The parties agree that the qualified privilege of "fair report," familiar in the defamation context, see Sibley v. Holyoke Transcript-Telegram Publishing Co., 391 Mass. 468 (1984), is inapplicable to the plaintiff's primary claim.
Even if we were to assume — as we do not — that a faithless court employee divulged the record, it is by no means clear, in light of The Florida Star v. B.J.F., 491 U.S. at 536, that a newspaper that did not participate in the illegality could be found liable for publishing the information. The rule seems to be that "[i]f a newspaper lawfully obtains truthful information about a matter of public significance then [the] state . . . may not constitutionally punish publication of the information, absent a need to further a state interest of the highest order." Id. at 533, quoting from Smith v. Daily Mail Publishing Co., 443 U.S. at 103.

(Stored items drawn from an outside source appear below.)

/-- A completion ring or the event ring: records written, CONSUMED as last read, records pending for the
vector and the time the oldest of them was written (R345). -/
structure CqSt where
  written : Nat
  consumed : Nat
  pending : Nat
  oldest : Nat
  deriving DecidableEq, Repr

def CqSt.zero : CqSt := ⟨0, 0, 0, 0⟩

/-- A host mailbox: messages sent and consumed (R318, R344). -/
structure MboxSt where
  sent : Nat
  consumed : Nat
  deriving DecidableEq, Repr

/-- A read of consecutive descriptors in flight (R333). -/
structure Fetch where
  ring : Nat
  first : Nat
  count : Nat
  deriving DecidableEq, Repr

structure HostSt where
  rings : List (Nat × RingSt)
  descs : List Desc
  queue : List CplRec
  waiting : List CplRec
  cqs : List (Nat × CqSt)
  eq : CqSt
  events : List EvRec
  /-- events dropped since the last ST_EVENT_OVERFLOW record -/
  dropped : Nat
  pollBusy : Bool
  pollEmpty : Nat
  pollErr : Bool
  fetch : Option Fetch
  /-- the ring served last at each priority, for the round-robin of R333 -/
  served : List (Nat × Nat)
  mboxes : List (Nat × MboxSt)
  /-- MSI-X as the host has set it up: the enable bit, the table's dwords and the pending bits -/
  msixOn : Bool
  msixTable : List (Nat × Nat)
  msixPending : List Nat
  ptmOn : Bool
  /-- PERST# is asserted; the PCIe function is in D3hot -/
  perst : Bool
  d3 : Bool
  deriving DecidableEq, Repr

/-- DESIGN CHOICE: log entry 1. -/
def HostSt.reset : HostSt :=
  ⟨[], [], [], [], [], CqSt.zero, [], 0, false, 0, false, none, [], [], false, [], [], false, false, false⟩

/-! ### Stacked memory (chapter 07) -/

/-- A request that holds a slot at a channel's ordering point (R256, R259), with the bytes that a read took at its place in the
order, each with its tag. -/
structure MemReq where
  source : Nat
  addr : Nat
  write : Bool
  data : List (Byte × Bool)
  deriving DecidableEq, Repr

/-- A traffic generator (R271 to R273, Table 07.15). -/
structure Gen where
  running : Bool
  ctl : Nat
  first : Nat
  last : Nat
  code : Nat
  lanes : Nat
  errors : Nat
  corrections : Nat
  deriving DecidableEq, Repr

def Gen.reset : Gen := ⟨false, 0, 0, 0x1FFFFF, 0, 0, 0, 0⟩

/-- A memory channel: its marked lane, its counts, its request slots, oldest first, and its generator. -/
structure MemCh where
  mark : Option Nat
  corrected : Nat
  uncorrected : Nat
  scrubUncorr : Nat
  /-- errors confined to one lane within the last second, each with its time and lane (R266) -/
  laneErrs : List (Nat × Nat)
  /-- lanes that have had 64 errors within one second -/
  due : List Nat
  /-- times of the uncorrectable errors of the last second -/
  uncorrAt : List Nat
  /-- 16 uncorrectable errors have come within one second (R268) -/
  failed : Bool
  slots : List MemReq
  /-- the request that each waiting source is to enter next: source, address, whether it writes (R259) -/
  blocked : List (Nat × Nat × Bool)
  gen : Gen
  deriving DecidableEq, Repr

/-- DESIGN CHOICE: log entry 7. -/
def MemCh.reset : MemCh := ⟨none, 0, 0, 0, [], [], [], false, [], [], Gen.reset⟩

/-- An entry of the object table (Table 07.5). -/
structure Obj where
  tier : Nat
  flags : Nat
  pins : Nat
  slice : Nat
  home : Nat
  size : Nat
  first : Nat
  count : Nat
  offset : Nat
  deriving DecidableEq, Repr

/-- An object copy in progress (R276, R278), with a number of its own and the entry as it started: the descriptors that complete
with it, each with the signal it names, as pair·2 + counter. -/
structure ObjMove where
  id : Nat
  entry : Obj
  obj : Nat
  up : Bool
  cancelled : Bool
  waiters : List (Nat × Nat × Option Nat)
  /-- the descriptor that started the eviction, while it may be cancelled, and those that joined it -/
  evicts : List (Nat × Nat)
  stale : Bool
  /-- poison has moved with the bytes copied so far -/
  poison : Bool
  /-- slices that are still to be copied, by place in the placement -/
  left : List Nat
  deriving DecidableEq, Repr

structure MemSt where
  chans : List (Nat × MemCh)
  /-- the previous reading of each stack's sensor (R261) -/
  lastTemp : List (Nat × Nat)
  /-- device time of each bank's last refresh, by channel·16 + bank -/
  refreshed : List (Nat × Nat)
  selfRefresh : Bool
  off : Bool
  /-- the retirement area is being poisoned (R268) -/
  poisoning : Bool
  /-- ST_MEM_RETIRE_EXHAUSTED has been posted: the module cannot hold its memory (R268) -/
  exhausted : Bool
  moves : List ObjMove
  /-- the damaged lanes, as a mask, of each 64 B access whose next read meets an error (R263, R266) -/
  lanes : List (Nat × Nat)
  /-- the state of Table 07.2 that each stack is in, 0 to 4 (R261) -/
  tempLevel : List (Nat × Nat)
  /-- device time of the last scrub read (R269) -/
  scrubbed : Nat
  /-- the retired channel's own cells, by offset in the channel (R268, R271) -/
  own : Mem
  /-- the object table is cleared before the first fetch after the next enable (R279) -/
  clearDue : Bool
  deriving DecidableEq, Repr

/-- DESIGN CHOICE: log entry 1. -/
def MemSt.reset : MemSt := ⟨[], [], [], false, false, false, false, [], [], [], 0, Mem.empty, false⟩

/-- A key/value reservation (R159). -/
structure KvRes where
  id : Nat
  kind : Nat
  ring : Nat
  first : Nat
  units : Nat
  deriving DecidableEq, Repr

/-! ### Tensor descriptors (R346) -/

structure Tensor where
  base : Nat
  fmt : Nat
  elemBits : Nat
  ndim : Nat
  cmp : Nat
  table : Nat
  poison : Nat
  object : Nat
  sizes : List Nat
  strides : List Nat
  deriving DecidableEq, Repr

/-! ### Stream channels (chapter 08) -/

/-- A stream descriptor (Table 08.3), with SREG and DREG already added for a tile's STREAM. -/
structure StrDesc where
  src : Nat
  dst : Nat
  sLine : Nat
  sStride : Nat
  sCount : Nat
  dLine : Nat
  dStride : Nat
  dCount : Nat
  extLen : Nat
  kind : Nat
  prio : Nat
  runahead : Nat
  cmp : Nat
  fmt : Nat
  table : Nat
  wait : Bool
  waitCtr : Nat
  slotSig : Bool
  slotLines : Nat
  target : Nat
  deriving DecidableEq, Repr

/-- Who submitted a channel's work: a tile, with the signal its STREAM names as pair·2 + counter and that STREAM's PC, or the
driver, by ring and count. -/
inductive Submitter where
  | tile (t : Nat) (sig : Option (Nat × Nat))
  | ring (r j : Nat)
  deriving DecidableEq, Repr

"To the extent sensitive information rests in private hands, the government may under some circumstances forbid its nonconsensual acquisition, thereby bringing [the publication of the information] outside of the Daily Mail principle . . . ." The Florida Star v. B.J.F., 491 U.S. at 534. There is nothing to indicate that Nathan acquired her information "nonconsensual[ly]."